Rosalind: A genomics toolkit in Rust running whole-genome pipelines on a laptop | HN Mirror

Y	Hacker News new \| ask \| show \| jobs

	Rosalind: A genomics toolkit in Rust running whole-genome pipelines on a laptop (github.com)
	185 points by samuell 28 days ago

18 comments

logannyeMD 23 days ago

Hey guys, this is my github repo. Glad it's received some interest - I figured HN might be the culprit when it suddenly jumped ~100 stars despite not working on the code base since last year. I prototyped this out of personal curiosity last year and moved on abruptly so there's a lot of gaps I still need to close and knobs that need to be optimized. But if people genuinely find "deterministic genomics workloads on edge devices" proposal useful, I'll begin refining the code tonight and try to make it as useful as possible. If you have any particular bioinformatics tasks or use cases that you want to be feasible on edge devices, lmk and I'll work on integrating new capabilities. Always happy to be helpful

croemer 23 days ago

Your website bio and LinkedIn don't match at all. Is the LinkedIn link on your website wrong? Update: yes it is. This is the correct one: https://www.linkedin.com/in/logan-nye

You're doing too much vibe coding and not enough checking/testing.

LinkedIn link on your website points to: https://linkedin.com/in/logannye

Website bio: https://www.logannye.io/about

woodrowbarlow 22 days ago

they weren't expecting to receive attention out of the blue today. it seems rude to attack someone's engineering skills because an online profile is out of date.

Tuna-Fish 22 days ago

It's not out of date, it's pointing at the wrong person.

whateveracct 22 days ago

this isn't an attack. this is a data point that they don't review the slop coming out of the LLLM

whateveracct 23 days ago

oh wow lol never seen that one before

a_bonobo 23 days ago

There has been a bit of a 'trend' to rewrite common bioinformatics/comp-bio into faster languages (Rust) via LLMs, OP's repo seems to be an early example.

Seqera Labs has a bit of a manifesto: https://rewrites.bio/

Heng Li has an overview here too: https://lh3.github.io/2026/04/17/the-ai-rewrite-dilemma

IMHO it's... OK? Bioinformatics code quality is generally poor, untrained biologists writing functioning code that is poor in scoping, but works. (Unguided) LLMs write on that level, too, so not much harm done.

ahartman00 22 days ago

How well tested would you say these libraries are? It doesn't sound promising, sadly. If there are comprehensive test suites, that would go a long way to ensuring new, faster tools arent producing subtly wrong answers. That's a pretty big deal, just because the code compiles or there is no exception thrown doesnt mean the analysis was correct.

Gethsemane 22 days ago

It's very context-dependent - the seqera rewrites so far seem to be pretty reliable, most of the work was spent merging the functions of multiple data QC tools into a single program (previously, there was a lot of redundancy that wasted compute). The success of other rewrites that I've seen tends to depend on the author's care/experience and usefulness. In my experience, bioinformaticians are fairly slow on the uptake of new software which might actually be an advantage here :-)

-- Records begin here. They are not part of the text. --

/-- An MCTP packet, header first, taken into its message: a first packet starts it, another continues it in sequence, the last
ends it. Responses, other header versions and packets for other endpoints are dropped. -/
def mctpTake (s : State) (port link : Nat) (b : List Byte) : State :=
  let dst := byteAt b 1
  let src := byteAt b 2
  let fl := byteAt b 3
  if b.length < 5 ∨ byteAt b 0 % 16 ≠ 1 ∨ (dst ≠ 0 ∧ dst ≠ oobEid s port) ∨ bits fl 3 1 = 0 then s
  else
    let tag := fl % 8
    let old := s.oob.asm.find? (asmMine port link src tag)
    let rest := s.oob.asm.filter fun x => !asmMine port link src tag x
    let s := { s with oob := { s.oob with asm := rest } }
    let got : Option (List Byte) :=
      if 128 ≤ fl then some (b.drop 4)
      else match old with
        | some x => if x.2.seqNo = bits fl 4 2 then some (x.2.data ++ b.drop 4) else none
        | none => none
    match got with
    | none => s
    | some d =>
      if bits fl 6 1 = 1 then takeWhole s port ⟨link, src, tag, d, none, 0⟩
      else { s with oob := { s.oob with asm := rest ++ [(port, ⟨link, src, tag, (bits fl 4 2 + 1) % 4, d⟩)] } }

/-- An SMBus write as its bytes stand on the wire, address byte first and PEC last. -/
def smbPacket (s : State) (b : List Byte) : State :=
  let n := b.length
  if !smbUp s ∨ n < 9 ∨ byteAt b 0 ≠ s.get OOB_ADDR_SMB_ADDR * 2 then s
  else if crc8 (b.take (n - 1)) ≠ byteAt b (n - 1) then s.bump OOB_CNTn_COUNT 3
  else if byteAt b 1 ≠ 0x0F ∨ byteAt b 2 ≠ n - 4 then s
  else mctpTake s 0 (byteAt b 3 / 2) ((b.drop 4).take (n - 5))

/-- A vendor-defined message on a link that is up: by ID to the physical function, or to the root complex. -/
def vdmPacket (s : State) (p : VdmPacket) : State :=
  if !oobUp s ∨ !s.on OOB_CFG_VDM_EN ∨ !s.on HIF_LINKl_STATUS_UP p.link then s
  else if p.route = 0 ∨ (p.route = 2 ∧ p.toPf) then mctpTake s 1 p.link p.data
  else s

/-! Control messages (R396, R399). -/

/-- The oldest control request of a port with a code, taken. -/
def takeControl (s : State) (port code : Nat) (g : State → OobReq → State) : State :=
  let p (x : Nat × OobReq) : Bool := x.1 = port && byteAt x.2.msg 0 % 128 = 0 && byteAt x.2.msg 2 = code
  match s.oob.whole.find? p with
  | none => s
  | some x => g { s with oob := { s.oob with whole := s.oob.whole.erase x } } x.2

/-- Set Endpoint ID: operations 0 (set) and 1 (force) with an identifier from 8 to 254. -/
def setEid (s : State) (port : Nat) (r : OobReq) : State :=
  let op := byteAt r.msg 3 % 4
  let e := byteAt r.msg 4
  if 2 ≤ op ∨ e < 8 ∨ e = 255 then ctlAnswer s port r 2 []
  else
    let t := if port = 0 then s.set OOB_ADDR_EID0 e else s.set OOB_ADDR_EID1 e
    ctlAnswer t port r 0 (natLe 0 1 ++ natLe e 1 ++ natLe 0 1)

def getEid (s : State) (port : Nat) (r : OobReq) : State :=
  ctlAnswer s port r 0 (natLe (oobEid s port) 1 ++ natLe 0 1 ++ natLe 0 1)

/-- Version support: MCTP 1.3 for the base and for control messages, NVMe-MI 1.2 for type 4. -/
def getVersion (s : State) (port : Nat) (r : OobReq) : State :=
  let t := byteAt r.msg 3
  let v (minor : Nat) : List Byte := natLe 1 1 ++ natLe 0xF1 1 ++ natLe (0xF0 + minor) 1 ++ natLe 0xFF 1 ++ natLe 0 1
  if t = 0xFF ∨ t = 0 then ctlAnswer s port r 0 (v 3)
  else if t = 4 then ctlAnswer s port r 0 (v 2)
  else ctlAnswer s port r 0x80 []

def getTypes (s : State) (port : Nat) (r : OobReq) : State := ctlAnswer s port r 0 (natLe 1 1 ++ natLe 4 1)

/-! NVMe-MI messages (R398, R401). -/

def miInternal : Nat := 2
def miOpcode : Nat := 3
def miParam : Nat := 4
def miSize : Nat := 5
def miDataSize : Nat := 6

/-- Kind of a message (1 an NVMe-MI command, 2 an admin command), its opcode, its controller field. -/
def miKind (m : List Byte) : Nat := bits (byteAt m 1) 3 4
def miOp (m : List Byte) : Nat := byteAt m 4

/-- A response: header of the request with the response bit, status, three bytes, data, and the integrity check. -/
def miAnswer (s : State) (port : Nat) (r : OobReq) (status : Nat) (resp d : List Byte) : State :=
  let m := natLe 0x84 1 ++ natLe (byteAt r.msg 1 % 128 + 128) 1 ++ natLe 0 2 ++ natLe status 1 ++ fit resp 3 ++ d
  mctpSend s port r.link r.src r.tag (m ++ natLe (crc32c m) 4)

/-- The response of a slot, which is then free. -/
def slotAnswer (s : State) (k : Nat) (r : OobReq) (status : Nat) (resp d : List Byte) : State :=
  freeOrphans { miAnswer s (k / 2) r status resp d with oob := { s.oob with slots := tdel s.oob.slots k } }

/-- Every request in a slot answered with Internal Error (R399). -/
def answerInternal (s : State) : State := s.oob.slots.foldl (fun s x => slotAnswer s x.1 x.2 miInternal [] []) s
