/-- DQS absent on the data-out phase of a die's operation: it is retried once and then ends with TIMEOUT, a retrain is
scheduled, the channel has an event (R72, Table 3.9, log entry 23). An operation of an older epoch is not retried: it ends with
STALE_EPOCH (R78). -/
def execDqsTimeout (die : Nat) (s : State) : Host.Outcome State Fault Refusal := actMedia .media s fun s =>
  match answering (dieOf s die) with
  | none => s
  | some r =>
    if !hasDataOut r.op.kind ∨ !mayAnswer r then s
    else
      let ch := chOf die
      let s := (s.set FCH_CH_STATUS_DQS_TIMEOUT 1 ch).bump FCH_CH_CNT_DQS_TIMEOUT_CNT ch
      let s := setChan s ch { chanOf s ch with retrain := true }
      let d := dieOf s die
      let s :=
        if r.op.retried || staleOp s die r then
          (r.op :: r.merged).foldl (fun s o => endOp s die o (if staleOp s die r then .stale else .timeout))
            (setDieSt s die (dropAnswering d))
        else
          (setDieSt s die (setAnswering d { r with
            op := { r.op with retried := true }, issuedUs := s.timeUs, resumedUs := s.timeUs, ranUs := 0, polledUs := none, ready := false })).emit
            (dieOut die (opCode r.op.kind) r.op.media r.op.count [] [])
      ringServe (chanIdle (channelEvent s ch 1 die false) ch) (denOf die)

/-! Die commands (R75 to R79). -/

/-- A die command complete with a result. -/
def dieResult (s : State) (die result : Nat) : State :=
  (s.set FCH_DIEd_CMD_STS_RESULT result (chOf die) (die % 8)).set FCH_DIEd_CMD_STS_DONE 1 (chOf die) (die % 8)

/-- Whether a die runs a REQUALIFY: every other die command then completes with BAD_STATE (R79). -/
def requalRuns (s : State) (die : Nat) : Bool := (dieOf s die).requal.isSome

/-- FENCE: from active or requalifying (Table 3.5). -/
def execDieFence (die : Nat) (s : State) : Host.Outcome State Fault Refusal := actMedia .media s fun s =>
  if 2048 ≤ die then s
  else if requalRuns s die ∨ (dieState s die ≠ 1 ∧ dieState s die ≠ 4) then dieResult s die 1
  else dieResult (ringServe (chanIdle (fenceDie s die) (chOf die)) (denOf die)) die 0

/-- RETIRE: from fenced (Table 3.5). The die tables keep it (R75). -/
def execRetire (die : Nat) (s : State) : Host.Outcome State Fault Refusal := act .dies s fun s =>
  if 2048 ≤ die then s
  else if requalRuns s die ∨ dieState s die ≠ 2 then dieResult s die 1
  else dieResult (dieRow (s.set FCH_DIEd_STATE 3 (chOf die) (die % 8)) die 0) die 0

/-- Every operation still issued to a die ended by its reset (R89). -/
def resetDie (s : State) (die : Nat) : State :=
  let d := dieOf s die
  let s := setDieSt s die { d with run := none, reads := [], offsets := [] }
  abandonAll (s.emit (dieOut die (opCode .reset) 0 0 [] [])) die (d.run.toList ++ d.reads)

/-- REQUALIFY accepted from the fenced or retired state (R79): its first step is the continuity check of a fenced channel, during which
WP_N is low (R67), else the Reset. A retired die at the last epoch is exhausted (R76). -/
def requalifyDie (s : State) (die : Nat) : State :=
  if 2048 ≤ die then s
  else
    let st := dieState s die
    if requalRuns s die ∨ (st ≠ 2 ∧ st ≠ 3) ∨ !s.on FCH_DEN_STATUS_ACTIVE (denOf die) then dieResult s die 1
    else if st = 3 ∧ dieEpoch s die = 0xFFFF then dieResult s die 3
    else
      let s := if s.on FCH_CH_STATUS_FENCED (chOf die) then s else resetDie s die
      updWp (setDieSt s die { dieOf s die with requal := some st }) (denOf die)
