-- ==== Sys2Proof/Machine/TapCmd.lean ====
section
/-! DEFINITION. The test access port and its boundary register (R434 to R437, R448). No reset of the device reaches it, and it
works in every phase (R337, R351). -/

namespace Sys2Proof.Machine

/-! The scannable balls (R434 to R437, R448). -/

/-- What a cell of the boundary register serves. -/
inductive ScanCell where
  /-- The control cell of the system outputs and WP_N. -/
  | systemControl
  | channelControl (ch : Nat)
  /-- Signal of a flash channel: row of the tile and place in it (Table 21.4). -/
  | flash (ch j m : Nat)
  | wpN (den : Nat)
  /-- A PCIe lane: port, whether it is TX, lane, whether it is the N ball. -/
  | lane (port : Nat) (tx : Bool) (lane : Nat) (neg : Bool)
  | perstN (port : Nat)
  | spi (k : Nat)
  /-- Another system ball of Table 21.5: row, side, place. -/
  | system (r side m : Nat)
  deriving DecidableEq, Repr

/-- Place of column `c` of row `r` in the band with base `b` (R434). -/
def ballM (r c b : Nat) : Nat := (c + r % 2 - 2 - b) / 2

/-- The cells of a den-tile ball (R435): a channel's first ball follows the control cell of the channel. -/
def denCells (r c : Nat) : List ScanCell :=
  let g := if c ≤ 32 then 0 else if c ≤ 64 then 1 else if c ≤ 160 then 2 else 3
  let base := if c ≤ 32 then 0 else if c ≤ 64 then 32 else if c ≤ 160 then 128 else 160
  let m := ballM r c base
  let o := (r - 1) % 24
  let ch := 16 * (4 * g + (r - 1) / 24) + 2 * (o / 3) + m / 8
  let j := o % 3
  let p := m % 8
  let signal := if j = 0 then true else if j = 1 then [1, 2, 4, 5].contains p else decide (p ≤ 4)
  if !signal then [] else if j = 0 && p = 0 then [.channelControl ch, .flash ch j p] else [.flash ch j p]

/-- The cells of a PCIe-tile ball (R436). -/
def portCells (r c : Nat) : List ScanCell :=
  let top : Bool := decide (r ≤ 12)
  let right := if c ≤ 96 then 0 else 1
  let port := (if top then 0 else 2) + right
  let t := if top then r - 1 else 96 - r
  let m := ballM r c (64 + 32 * right)
  let pair := m ≤ 11 && m % 3 ≠ 0
  if 1 ≤ t && t ≤ 4 && pair then [.lane port false (4 * (t - 1) + m / 3) (m % 3 = 2)]
  else if 6 ≤ t && t ≤ 9 && pair then [.lane port true (4 * (t - 6) + m / 3) (m % 3 = 2)]
  else if t = 10 && m = 4 then [.perstN port] else []

/-- The cells of a system ball (R437, Table 21.5), JTAG and REFCLK_MAIN left out (R448). -/
def systemCells (r c : Nat) : List ScanCell :=
  let side := if c ≤ 80 then 0 else 1
  let m := ballM r c (if c ≤ 80 then 64 else 112)
  match r, side with
  | 49, _ => [.wpN (8 * side + m)]
  | 56, 0 => if [3, 4, 6, 7].contains m then [.system r side m] else []
  | 56, _ => if m ≤ 5 then [.spi m] else []
  | 58, 0 => if m ≤ 1 then [.system r side m] else []
  | 58, _ => if [2, 3, 4].contains m then [.system r side m] else []
  | _, _ => []

/-- The cells of the ball at row `r` and half-step column `c`, none for a ball that is not scannable. -/
def ballCells (r c : Nat) : List ScanCell :=
  if (r + c) % 2 ≠ 0 then []
  else if c ≤ 64 || 129 ≤ c then denCells r c
  else if r ≤ 12 || 85 ≤ r then portCells r c
  else if 49 ≤ r && r ≤ 64 && (c ≤ 80 || 113 ≤ c) then systemCells r c
  else []

/-- The boundary register, first cell nearest TDI: the balls in ascending row and then column (R448). -/
def boundaryCells : List ScanCell :=
  .systemControl :: (List.range 96).flatMap fun r => (List.range 192).flatMap fun c => ballCells (r + 1) (c + 1)

/-! Instructions and the data registers that they select (R448). -/

/-- Whether an instruction selects the boundary register: EXTEST, SAMPLE/PRELOAD, EXTEST_PULSE, EXTEST_TRAIN. -/
def tapScans (ir : Nat) : Bool := [0x00, 0x02, 0x08, 0x09].contains ir

/-- Whether an instruction drives the balls from the boundary register: EXTEST, CLAMP, EXTEST_PULSE, EXTEST_TRAIN. -/
def tapDrives (ir : Nat) : Bool := [0x00, 0x06, 0x08, 0x09].contains ir

/-- Whether an instruction takes the balls from the device: those that drive, and HIGHZ. -/
def tapTest (ir : Nat) : Bool := tapDrives ir || ir = 0x07

/-- IDCODE: version 1, part number 0x8840, manufacturer 0x153, and the one of bit 0. -/
def tapIdcode : Nat := 0x188402A7

/-- Number as bits, most significant first: the order from TDI to TDO of a register that shifts its bit 0 out first. -/
def tapBits (w n : Nat) : List Bool := (List.range w).map fun k => n.testBit (w - 1 - k)

/-- What an instruction's data register captures: the levels that the cells sense, the IDCODE, or the zero of the bypass
register. -/
def tapCapture (ir : Nat) (pins : List Bool) : List Bool :=
  if tapScans ir then (List.range 4900).map fun k => pins.getD k false
  else if ir = 0x01 then tapBits 32 tapIdcode
  else [false]

/-- One shift of a data register: TDI enters the first cell, and the last one leaves on TDO. -/
def tapShift (l : List Bool) (tdi : Bool) : List Bool := tdi :: l.dropLast

/-- What the boundary register drives under an instruction; at protection levels 1 and 2, the SPI cells capture only
(R351, R448). -/
def scanDrive (s : State) (ir : Nat) (bound : List Bool) : List (Option Bool) :=
  if !tapDrives ir then []
  else (List.range 4900).zip boundaryCells |>.map fun x => match x.2 with
    | .spi _ => if s.get SYS_PROT_LEVEL = 0 then some (bound.getD x.1 false) else none
    | _ => some (bound.getD x.1 false)

/-- The next state of the TAP controller (IEEE 1149.1). -/
def tapNext (t : TapState) (tms : Bool) : TapState :=
  match t with
  | .reset => if tms then .reset else .idle
  | .idle => if tms then .selectDr else .idle
  | .selectDr => if tms then .selectIr else .captureDr
  | .captureDr => if tms then .exit1Dr else .shiftDr
  | .shiftDr => if tms then .exit1Dr else .shiftDr
  | .exit1Dr => if tms then .updateDr else .pauseDr
  | .pauseDr => if tms then .exit2Dr else .pauseDr
  | .exit2Dr => if tms then .updateDr else .shiftDr
  | .updateDr => if tms then .selectDr else .idle
  | .selectIr => if tms then .reset else .captureIr
  | .captureIr => if tms then .exit1Ir else .shiftIr
  | .shiftIr => if tms then .exit1Ir else .shiftIr
  | .exit1Ir => if tms then .updateIr else .pauseIr
  | .pauseIr => if tms then .exit2Ir else .pauseIr
  | .exit2Ir => if tms then .updateIr else .shiftIr
  | .updateIr => if tms then .selectDr else .idle

/-- A new instruction or a new update latch: the balls follow where the instruction tests, or cease to (R448). -/
def tapApply (s : State) (ir : Nat) (bound : List Bool) : State :=
  let t : TapSt := { s.tap with ir := ir, bound := bound }
  let drive := scanDrive s ir bound
  let s := if tapTest ir || tapTest s.tap.ir then s.emit (.scan ir drive) else s
  { s with tap := t }

/-- TDO, high-impedance outside Shift-DR and Shift-IR. -/
def setTdo (s : State) (v : Option Bool) : State :=
  if s.tap.tdo = v then s else { s.emit (.pin .tdo v) with tap := { s.tap with tdo := v } }

/-- What the state left at a rising edge does: capture or shift. The capture of the instruction register loads the bits 01
of IEEE 1149.1 below six free bits. -/
def tapEdge (s : State) (tdi : Bool) (pins : List Bool) : State :=
  match s.tap.st with
  | .captureDr => { s with tap := { s.tap with drShift := tapCapture s.tap.ir pins } }
  | .shiftDr => { s with tap := { s.tap with drShift := tapShift s.tap.drShift tdi } }
  | .captureIr =>
    let (v, s) := s.fresh
    { s with tap := { s.tap with irShift := v % 64 * 4 + 1 } }
  | .shiftIr => { s with tap := { s.tap with irShift := s.tap.irShift / 2 + if tdi then 0x80 else 0 } }
  | _ => s

/-- What the state entered does at the falling edge that follows: an update, Test-Logic-Reset's choice of IDCODE, TDO. -/
def tapEnter (s : State) : State :=
  match s.tap.st with
  | .updateIr => setTdo (tapApply s s.tap.irShift s.tap.bound) none
  | .updateDr => setTdo (if tapScans s.tap.ir then tapApply s s.tap.ir s.tap.drShift else s) none
  | .reset => setTdo (tapApply s 0x01 s.tap.bound) none
  | .shiftDr => setTdo s (some (s.tap.drShift.getLastD false))
  | .shiftIr => setTdo s (some (s.tap.irShift.testBit 0))
  | _ => setTdo s none

/-- TCK_RISING_EDGE (R448): TMS and TDI are sampled, and the falling edge that follows completes the cycle. -/
def execTckRisingEdge (tms tdi : Bool) (pins : List Bool) (s : State) : Host.Outcome State Fault Refusal :=
  let t := tapEdge s tdi pins
  .next (confine .tap s (tapEnter { t with tap := { t.tap with st := tapNext s.tap.st tms } }))

/-- TRST_N_ASSERT (R448). -/
def execTrstNAssert (s : State) : Host.Outcome State Fault Refusal :=
  .next (confine .tap s (tapEnter { s with tap := { s.tap with st := .reset } }))

end Sys2Proof.Machine
end

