/-! ## Format, Sanitize, Opal, background work -/

/-- Format NVM (R278, R370, R371), by the row of its Secure Erase Setting: fields that are not admitted end it with the check's
status; in its last phase, with its completion record durable, the Format is over and the command completes.

Sanitize (R372, R374 to R377): the commands complete once started; Exit Failure Mode leaves the failure mode where the failed
operation allowed it; the last phase ends the operation with SSTAT 1 and Global Data Erased; after 60 s without entropy in phase 2 it fails
with SSTAT 3.

Opal (R158, R276 to R278): a method gives a range its lock state; GenKey of a global range leaves new keys in its slots, or the
old ones where entropy fails; GenKey of another range requests a secure deallocation of its runs; a PSID revert leaves no range and
no credential. In read-only mode neither erases anything, and the Security Send that carries it is told.

States that each of these commands completes, with its effect: `formatNvm`, `formatNvmBlockErase`, `formatNvmCryptoErase`,
`sanitizeBlockErase`, `sanitizeCryptoErase`, `sanitizeExitFailureMode`, `sanitizeDestructivePhases`, `sanitizeEntropyFailure`,
`opalLockStateChange`, `opalGenkey`, `opalRevert`. -/
def Obligations.FormatSanitizeOpal : Prop :=
  (∀ (c n : Nat) (x : Ctx) (s : State), s.live = true → Quiet s → Taken s c x false 0x80 →
    (fmtStatus x ≠ 0 → bits x.sqe.cdw10 9 3 = 0 →
      ∃ t, exec (.formatNvm c) s = .next t ∧ Posted t c (fmtStatus x) 0 ∧ t.fw.formats = s.fw.formats) ∧
    (∀ (k : LockRec) (r : FmtRun), fmtStatus x = 0 → x.sqe.nsid = n + 1 → n + 1 ≠ 0xFFFFFFFF → (nsInfo s n).isSome = true →
      x.recA = some k → k.granted = true → x.recB = none → x.started = false → x.dw1 = 0 →
      s.fw.formats.find? (fun y => y.ns = n) = some r → r.phase = 5 → r.done ≠ 0 → mayUpdate s 4 = true → s.map.page = none →
      s.map.closed = [] →
      (bits x.sqe.cdw10 9 3 = 0 → ∃ t, exec (.formatNvm c) s = .next t ∧ Posted t c 0 0 ∧ ∀ y ∈ t.fw.formats, y.ns ≠ n) ∧
      (bits x.sqe.cdw10 9 3 = 1 → ∃ t, exec (.formatNvmBlockErase c) s = .next t ∧ Posted t c 0 0 ∧ ∀ y ∈ t.fw.formats, y.ns ≠ n) ∧
      (bits x.sqe.cdw10 9 3 = 2 → ∃ t, exec (.formatNvmCryptoErase c) s = .next t ∧ Posted t c 0 0 ∧ ∀ y ∈ t.fw.formats, y.ns ≠ n))) ∧
  ((∀ (c : Nat) (x : Ctx) (s : State), s.live = true → Taken s c x false 0x84 →
    (sanAct x = 2 → ∃ t, exec (.sanitizeBlockErase c) s = .next t ∧ Posted t c 0 0 ∧ t.fw = s.fw) ∧
    (sanAct x = 4 → ∃ t, exec (.sanitizeCryptoErase c) s = .next t ∧ Posted t c 0 0 ∧ t.fw = s.fw) ∧
    (sanAct x = 1 → s.fw.failed ≠ some false →
      ∃ t, exec (.sanitizeExitFailureMode c) s = .next t ∧ Posted t c 0 0 ∧ t.fw = { s.fw with failed := none }) ∧
    (sanAct x = 1 → s.fw.failed = some false →
      ∃ t, exec (.sanitizeExitFailureMode c) s = .next t ∧ Posted t c stSanitizeFailed 0 ∧ t.fw = s.fw)) ∧
  (∀ (r : SanRun) (s : State), s.live = true → s.fw.san = some r →
    (Quiet s → r.phase = 5 → r.b ≠ 0 → mayUpdate s 4 = true → s.map.page = none → s.map.closed = [] →
      ∃ t, exec .sanitizeDestructivePhases s = .next t ∧ t.fw.san = none ∧ t.fw.sstat = 1 ∧ t.fw.gde = true) ∧
    (r.phase = 2 → s.on CRY_ENT_OK = false → s.cry.entLostUs + 60000000 ≤ s.timeUs →
      ∃ t, exec .sanitizeEntropyFailure s = .next t ∧ t.fw.san = none ∧ t.fw.sstat = 3 ∧ t.fw.failed = some r.ause ∧ t.cry = s.cry))) ∧
  ((∀ (r : OpalRange) (s : State), s.live = true → rangeOk s r = true → opalCtx s = none →
    ∃ t, exec (.opalLockStateChange r) s = .next t ∧
      t.cry.opal = (s.cry.opal.filter fun y => y.kind ≠ r.kind || y.num ≠ r.num || y.ns ≠ r.ns) ++ [r]) ∧
  (∀ (n : Nat) (r : OpalRange) (u s : State), s.live = true → s.media.readOnly = false →
    s.cry.opal.find? (fun y => y.num = n) = some r → r.kind ≠ 2 →
    mayJournal s (uniq ((rangeNs s r).map (nsSlot s))).length = true →
    (uniq ((rangeNs s r).map (nsSlot s))).foldlM (fun s k => (cryptoErase s k).map fun s => appendFw s (opalRec k)) s = some u →
    ∃ t, exec (.opalGenkey n) s = .next t ∧ t.cry = u.cry ∧ t.sys = u.sys) ∧
  (∀ (n : Nat) (r : OpalRange) (u s : State), s.live = true → s.media.readOnly = false → opalCtx s = none →
    s.cry.opal.find? (fun y => y.num = n) = some r → r.kind = 2 →
    markSpans s .secure (nsSpans s r.ns r.first (r.first + r.count)) = (u, true) →
    ∃ t, exec (.opalGenkey n) s = .next t ∧ t.mem = u.mem ∧ t.nvm.secNext = u.nvm.secNext + 1 ∧
      ∃ y, t.nvm.secReqs = y :: u.nvm.secReqs ∧ y.id = u.nvm.secNext ∧ y.ns = r.ns) ∧
  (∀ (u s : State), s.live = true → s.media.readOnly = false → sanKeys s = some u → mayJournal u 1 = true →
    ∃ t, exec (.opalRevert true) s = .next t ∧ t.cry = { u.cry with opal := [], opalPins := [], opalStore := [] }) ∧
  (∀ (n : Nat) (b : Bool) (s : State), s.live = true → s.media.readOnly = true → (s.cry.opal.any fun y => y.num = n) = true →
    (∃ t, exec (.opalGenkey n) s = .next t ∧ t.cry = s.cry ∧ t.mem = s.mem ∧
      ∀ c x, opalCtx s = some c → Taken s c x false 0x81 → Posted t c stWpDnr 0) ∧
    (∃ t, exec (.opalRevert b) s = .next t ∧ t.cry = s.cry ∧ t.mem = s.mem ∧
      ∀ c x, opalCtx s = some c → Taken s c x false 0x81 → Posted t c stWpDnr 0)))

In defense of a lot of these bioinformatics-specific rewrites, there are some really dodgy coding practices and bugs that exist in well used tools, so there is scope for genuine improvement. The most recent release of minimap2 fixed some bugs identified in a rewrite, for example: https://github.com/lh3/minimap2/releases/tag/v2.31

mriet 23 days ago

Realistically, without data from a large testset that compares this thoroughly to Samtools (and others?), I wouldn't touch this.

Note to the OP: specify a focus please? short, long, mega-long read and bacterial, human, small plant or large plant genome? Alignment heuristics and performance differ significantly across those axes.

devlovstad 22 days ago

I work with genomics pipelines in my day job. This repo does not seem quite ready for serious usage until a comparison is made with existing tools such as Bowtie 2/samtools/Strelka or similar. For cancer genomes, it's also a bit limiting that it does not call structural variants instead of just SNVs/indels.

croemer 23 days ago

Those are all the tests for alignment. They don't even check the alignment is correct. Just that there are no errors. This is a joke: https://github.com/logannye/rosalind/blob/main/tests/alignme...

Looks like total slop to me. All code in one commit, then a bunch of commits polishing the Readme.

No release, no updates in half a year.

vatsachak 23 days ago

Looking at the commenting pattern, it seems like AI unfortunately

jghn 23 days ago

The OP? They're not AI, they've been active on X and bsky for years.

vatsachak 23 days ago

Sorry, I meant the code in the repo

samuell 22 days ago

I shared this since it seems to address a somewhat similar niche that I have had hopes to one day develop, based on FlowBase [1]; A library of streaming processing components based on basic operations, that can be easily stitched together into larger pipelines in a compiled language that can run on smaller hardware too.

FlowBase or I didn't have much of ideas about how to keep data structures compact, as the linked library does, and I was mostly aiming to make it really easy to build streaming pipelines.

I haven't yet got my head around how the composability story is in rosalind though, so would be interested in any pointers or examples on how this would be done using it.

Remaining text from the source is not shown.